Swisscom noted, ““In contrast to ‘public blockchains’, this private blockchain infrastructure requires much less energy, since it can only be used by identified users who have a contractual relationship with the providers of an application. This enables more efficient agreement procedures as well as significantly higher security and performance.”

The first apps on the blockchain should be ready for launch before the middle of 2019, though many of the use cases will center around the corporate and government agencies. These agencies, in particular, will be making their business practices into digital activities, which secures them safely.

Both of the parties expressed their interest in bringing on other investors and partners to complete this project. Their eventual goal is:

“to enable the Swiss economy to quickly obtain a leading position when it comes to using this promising technology.”

Presently, in their own ways, the Swiss Post and Swisscom have both implemented their own blockchain use cases.

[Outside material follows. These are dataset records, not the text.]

/-- A waiting wheel entry (R149, R172). `purpose` is 0, or for a built-in programme 1 outlet sample, 2 horizon
update, 3 injector pulse; `parcel` is the parcel it concerns. -/
structure Entry where
  handle : Nat := 0
  owner : Owner := .side .spi
  felt : Nat := 0
  kind : Nat := 1
  policy : Nat := 0
  report : Nat := 0
  pos : Nat := 0
  station : Nat := 0xFFFF
  value : Int := 0
  cookie : Nat := 0
  /-- In the spill pool rather than inline in its slot. -/
  spilled : Bool := false
  purpose : Nat := 0
  parcel : Nat := 0
  /-- Reached by a forward movement and not yet dispatched, by which update (R151, R152). -/
  due : Bool := false
  batch : Nat := 0
  deriving DecidableEq, Repr, Inhabited

/-- An outcome record (R174). -/
structure Outc where
  handle : Nat := 0
  cookie : Nat := 0
  outcome : Nat := 0
  felt : Nat := 0
  pos : Nat := 0
  time : Nat := 0
  deriving DecidableEq, Repr, Inhabited

/-- Outcome queue of one side (R174). -/
structure OutcQ where
  recs : List Outc := []
  lost : Nat := 0
  deriving DecidableEq, Repr, Inhabited

/-- A parcel record (R166) with the sums its means are taken from. -/
structure Parcel where
  id : Nat := 0
  flags : BitVec 16 := 0
  zone : Nat := 0
  samples : Nat := 0
  start : Nat := 0
  length : Nat := 0
  inMoist : Nat := 0xFFFFFFFF
  outMoist : Nat := 0xFFFFFFFF
  inTemp : Int := 0
  tempMax : Int := 0
  tempMean : Int := 0
  mass : Int := 0
  massInterval : Nat := 0
  enteredAt : Int := 0
  residenceMs : Nat := 0
  density : Nat := 0
  /-- Device times of the counts that opened and closed it (R164). -/
  openTime : Nat := 0
  closeTime : Nat := 0
  sumMoist : Nat := 0
  nMoist : Nat := 0
  sumTemp : Int := 0
  nTemp : Nat := 0
  sumAll : Int := 0
  nAll : Nat := 0
  sumDens : Nat := 0
  nDens : Nat := 0
  /-- An outlet SAMPLE was dispatched and waits for the next MOISTURE record (R164), since this device time. -/
  wantOutlet : Option Nat := none
  /-- Exposure and prediction of a COLUMN zone (09_zone_programmes.md R335), exactly. -/
  exposure : Rat := 0
  pred : Option Rat := none
  deriving DecidableEq, Repr, Inhabited

/-- Felts, wheels and parcels. -/
structure FeltSys where
  felts : Tbl Felt := []
  entries : List Entry := []
  nextHandle : Nat := 1
  /-- Number of felt updates, for entries due at once. -/
  updates : Nat := 0
  spillArmed : Bool := true
  outcomes : Tbl OutcQ := []
  /-- Parcels of each zone in order of entry; the open one, where there is one, is last (R163, R165). -/
  parcels : Tbl (List Parcel) := []
  /-- The parcel history in NAND, and the records whose store is not yet complete (R165; 01_one_view.md R31). -/
  history : List Parcel := []
  leaving : List Parcel := []
  /-- Next sequence number, and the stored end of the reserved block (R162). -/
  seqNext : Nat := 0
  seqEnd : Nat := 0
  /-- Refusals WHEEL_FULL that no record has told of yet (R177). -/
  refused : Nat := 0
  /-- Zones whose open parcel is extended for want of a sequence number, or of room in the table (R162, R163). -/
  seqDelayed : List Nat := []
  tableFull : List Nat := []
  deriving DecidableEq, Repr, Inhabited

/-- Runtime of a Weir station (05_weir.md R184, R189, R192–R206, R214). Voltages are exact, in volts. -/
structure WeirSt where
  range : Nat := 0
  /-- Device times and old ranges of the changes in the last 1 s (R197). -/
  changes : List (Nat × Nat) := []
  pinned : Bool := false
  afterChange : Bool := false
  phase : Nat := 0
  /-- Voltage and mid-time window of the pair's first conversion (R184). -/
  pair : Option (Rat × Nat × Nat) := none
  /-- 0 none, 1 OPEN_WIRE, 2 CM_FAULT (R199), since when, and lands outside. -/
  mark : Nat := 0
  markAt : Nat := 0
  pendingMark : Nat := 0
  pendingAt : Nat := 0
  lands : Nat := 0
  /-- Lands and voltage of the latest confirmed violation (R217). -/
  landsHit : Nat := 0
  landMv : Int := 0
  /-- Last valid value without RANGE_STEP, and its time, for the rate check. -/
  lastGood : Option (Int × Nat) := none
  /-- Latest conversion (R214). -/
  s : Option Rat := none
  x : Option Rat := none
  t : Option Rat := none
  convRange : Nat := 0
  convTime : Nat := 0
  /-- Value, flags and time of the latest result (R192). -/
  value : Int := -2147483648
  flags : Nat := 0
  time : Nat := 0
  has : Bool := false
  substituted : Bool := false
  running : Bool := false
  shuntOpen : Bool := false
  compLast : Option Rat := none
  compStale : Bool := false
  /-- SAMPLE dispatches waiting for a conversion: device time, and the parcel of an outlet sample. -/
  awaiting : List Nat := []
  /-- Results buffered during re-execution, newest first, and the answer that waits for its end (R193, R213). -/
  buffered : List StVal := []
  toAnswer : Option (StVal × Nat) := none
  /-- Conversions since the filter began to fill, and those whose result was stored (R184, R193). -/
  count : Nat := 0
  stored : Nat := 0
  /-- The filter's state, in terms of the input and so the same at every gain: the latest result, and by how much the held
  modulator output of the last three conversions stood off the input (R196). -/
  lastRaw : Rat := 0
  heldOff : List Rat := []
  deriving DecidableEq, Repr, Inhabited

/-- Weir: stations, terminals and banks. -/
structure Weir where
  stations : Tbl WeirSt := []
  /-- OPEN_WIRE markings and substitution times, by term_kind × 256 + terminal (R215). -/
  openWires : Tbl Nat := []
  substitutedAt : Tbl Int := []
  brxLimit : List Nat := []
  deriving DecidableEq, Repr, Inhabited

/-- An island parameter object (06_watermark.md R231) with its version number. -/
structure IParam where
  cls : Nat := 0
  index : Nat := 0
  format : Nat := 1
  body : List Byte := []
  version : Nat := 0
  deriving DecidableEq, Repr, Inhabited

/-- An audit-trail entry (R238). -/
structure Audit where
  seq : Nat := 0
  epoch : Nat := 0
  kind : Nat := 1
  actor : Nat := 0
  calendar : Int := 0
  data : List Byte := []
  paramCrc : Nat := 0
  chain : Nat := 0
  deriving DecidableEq, Repr, Inhabited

At Swiss Post, they launched a project through their financial services unit PostFinance in May, offering smart energy billing. The blockchain also logs temperature data to ensure that medications and other pharmaceutical drugs are properly stored during transit between locations. Swisscom has used Daura AG, their subsidiary, to help with the buying, selling, and issuance of shares. The Block, who reported on this decision, brought up an important point

“Ultimately, Switzerland‘s national blockchain looks geared towards public authorities and companies keen on adopting DLT, but only if it doesn’t get them in trouble with local financial watchdogs. The biggest is FINMA, which recently began licensing Swiss cryptocurrency businesses intent on handling up to $100 million in customer funds.”